Records contained in a dataset
-- ==== Sys2Proof/Laws/KeepsDevice.lean ====
section
/-! SUPPORT. What each function of Machine/Device.lean, Machine/Qos.lean, Machine/Regions.lean, Machine/Qps.lean, Machine/Admission.lean keeps: the parts of State that stand in `Kept`, the queue, and the invariant. -/

set_option linter.unusedTactic false
set_option linter.unreachableTactic false
set_option linter.unusedVariables false
namespace Sys2Proof.Machine
set_option Elab.async false
variable {q : List Instr} {n : Nat} {b : Bool} {k : Kept}

theorem attachRecords_keeps (fn : Nat) (hpa : Nat) (s : State) (hK0 : Keeps q n b k s) :
    Keeps q n b k (attachRecords fn hpa s) := by
  unfold attachRecords
  try dsimp only
  repeat' (first
    | (with_reducible first
        | assumption | apply emit_keeps | apply Keeps.foldl | apply Keeps.foldl_fst | apply Keeps.foldl_snd | apply Keeps.ite | intro _)
    | dsimp only)

theorem attachSignals_keeps (fn : Nat) (channels : List Nat) (rings : List Nat) (s : State) (hK0 : Keeps q n b k s) (k_srqs : k.srqs = none := by assumption) :
    Keeps q n b k (attachSignals fn channels rings s) := by
  unfold attachSignals
  try dsimp only
  repeat' (first
    | (with_reducible first
        | assumption | apply signalVec_keeps | apply fnMod_keeps | apply Keeps.foldl | apply Keeps.foldl_fst | apply Keeps.foldl_snd
        | apply Keeps.ite | intro _)
    | dsimp only | (fail_if_no_progress refine Keeps.mk rfl ?_) | split)

theorem cfgWrite_keeps (fn : Nat) (r : Sys2Proof.CfgReg) (v : Nat) (s : State) (hK0 : Keeps q n b k s) (k_pcie : k.pcie = none := by assumption) :
    Keeps q n b k (cfgWrite fn r v s) := by
  unfold cfgWrite
  try dsimp only
  repeat' (first
    | (with_reducible first
        | assumption | apply fnMod_keeps | apply Keeps.foldl | apply Keeps.foldl_fst | apply Keeps.foldl_snd | apply Keeps.ite | intro _)
    | dsimp only | (fail_if_no_progress refine Keeps.mk rfl ?_) | split)

theorem deliverCompletions_keeps (fn : Nat) (s : State) (hK0 : Keeps q n b k s) :
    Keeps q n b k (deliverCompletions fn s) := by
  unfold deliverCompletions
  try dsimp only
  repeat' (first
    | (with_reducible first
        | assumption | apply writeCqe_keeps | apply Keeps.foldl | apply Keeps.foldl_fst | apply Keeps.foldl_snd | apply Keeps.ite | intro _)
    | dsimp only | (fail_if_no_progress refine Keeps.mk rfl ?_) | split)

theorem deliverReplies_keeps (signal : Bool) (fn : Nat) (s : State) (hK0 : Keeps q n b k s) :
    Keeps q n b k (deliverReplies signal fn s) := by
  unfold deliverReplies
  try dsimp only
  repeat' (first
    | (with_reducible first
        | assumption | apply journalFree_keeps | apply writeReply_keeps | apply Keeps.foldl | apply Keeps.foldl_fst | apply Keeps.foldl_snd
        | apply Keeps.ite | intro _)
    | dsimp only | (fail_if_no_progress refine Keeps.mk rfl ?_))

theorem disableChannel_keeps (fn : Nat) (ctrl : Nat) (s : State) (hK0 : Keeps q n b k s) :
    Keeps q n b k (disableChannel fn ctrl s) := by
  unfold disableChannel
  try dsimp only
  repeat' (first
    | (with_reducible first
        | assumption | apply chanMod_keeps | apply Keeps.foldl | apply Keeps.foldl_fst | apply Keeps.foldl_snd | apply Keeps.ite | intro _)
    | dsimp only)

theorem doDevProfile_keeps (c : Cmd) (s : State) (hK0 : Keeps q n b k s) :
    KeepsC q n b k (doDevProfile c s) := by
  unfold doDevProfile
  try dsimp only
  repeat' (first
    | (with_reducible first
        | assumption | apply cmdFail_keeps | apply KeepsC.done | apply KeepsC.deferred | apply KeepsC.later | apply KeepsC.ite
        | apply Keeps.foldl | apply Keeps.foldl_fst | apply Keeps.foldl_snd | apply Keeps.ite | intro _)
    | dsimp only | (fail_if_no_progress refine Keeps.mk rfl ?_) | split)

theorem doDevQuery_keeps (c : Cmd) (s : State) (hK0 : Keeps q n b k s) :
    KeepsC q n b k (doDevQuery c s) := by
  unfold doDevQuery
  try dsimp only
  repeat' (with_reducible first | assumption | apply needParam_keeps | apply writeResult_keeps | apply KeepsC.done)

theorem doDevReset_keeps (c : Cmd) (s : State) (hK0 : Keeps q n b k s) :
    KeepsC q n b k (doDevReset c s) := by
  unfold doDevReset
  try dsimp only
  repeat' (first
    | (with_reducible first
        | assumption | apply needParam_keeps | apply cmdOk_keeps | apply KeepsC.done | apply KeepsC.deferred | apply KeepsC.later
        | apply KeepsC.ite | apply Keeps.foldl | apply Keeps.foldl_fst | apply Keeps.foldl_snd | apply Keeps.ite | intro _)
    | dsimp only | (fail_if_no_progress refine Keeps.mk rfl ?_))

theorem rewindRings_keeps (fn : Nat) (s : State) (hK0 : Keeps q n b k s) (k_sqs : k.sqs = none := by assumption) :
    Keeps q n b k (rewindRings fn s) := by
  unfold rewindRings
  try dsimp only
  repeat' (first
    | (with_reducible first
        | assumption | apply emit_keeps | apply spaceMod_keeps | apply Keeps.foldl | apply Keeps.foldl_fst | apply Keeps.foldl_snd
        | apply Keeps.ite | intro _)
    | dsimp only | (fail_if_no_progress refine Keeps.mk rfl ?_) | split)

theorem releaseReplies_keeps (fn : Nat) (s : State) (hK0 : Keeps q n b k s) :
    Keeps q n b k (releaseReplies fn s) := by
  unfold releaseReplies
  try dsimp only
  repeat' (first
    | (with_reducible first | assumption | apply Keeps.foldl | apply Keeps.foldl_fst | apply Keeps.foldl_snd | apply Keeps.ite | intro _)
    | dsimp only | (fail_if_no_progress refine Keeps.mk rfl ?_))

theorem doFnAttach_keeps (c : Cmd) (s : State) (hK0 : Keeps q n b k s) (k_sqs : k.sqs = none := by assumption) (k_srqs : k.srqs = none := by assumption) :
    KeepsC q n b k (doFnAttach c s) := by
  unfold doFnAttach
  try dsimp only
  repeat' (first
    | (with_reducible first
        | assumption | apply releaseReplies_keeps | apply rewindRings_keeps | apply deliverReplies_keeps | apply deliverCompletions_keeps
        | apply attachSignals_keeps | apply attachRecords_keeps | apply replyNow_keeps | apply cmdFail_keeps | apply fnMod_keeps
        | apply KeepsC.done | apply KeepsC.deferred | apply KeepsC.later | apply KeepsC.ite | apply Keeps.foldl | apply Keeps.foldl_fst
        | apply Keeps.foldl_snd | apply Keeps.ite | intro _)
    | dsimp only | (fail_if_no_progress refine Keeps.mk rfl ?_) | split)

■ Assignment ■
Take every line from the data that includes the word "intro".

■ Task output ■
        | assumption | apply emit_keeps | apply Keeps.foldl | apply Keeps.foldl_fst | apply Keeps.foldl_snd | apply Keeps.ite | intro _)
        | apply Keeps.ite | intro _)
        | assumption | apply fnMod_keeps | apply Keeps.foldl | apply Keeps.foldl_fst | apply Keeps.foldl_snd | apply Keeps.ite | intro _)
        | assumption | apply writeCqe_keeps | apply Keeps.foldl | apply Keeps.foldl_fst | apply Keeps.foldl_snd | apply Keeps.ite | intro _)
        | apply Keeps.ite | intro _)
        | assumption | apply chanMod_keeps | apply Keeps.foldl | apply Keeps.foldl_fst | apply Keeps.foldl_snd | apply Keeps.ite | intro _)
        | apply Keeps.foldl | apply Keeps.foldl_fst | apply Keeps.foldl_snd | apply Keeps.ite | intro _)
        | apply KeepsC.ite | apply Keeps.foldl | apply Keeps.foldl_fst | apply Keeps.foldl_snd | apply Keeps.ite | intro _)
        | apply Keeps.ite | intro _)
    | (with_reducible first | assumption | apply Keeps.foldl | apply Keeps.foldl_fst | apply Keeps.foldl_snd | apply Keeps.ite | intro _)
        | apply Keeps.foldl_snd | apply Keeps.ite | intro _)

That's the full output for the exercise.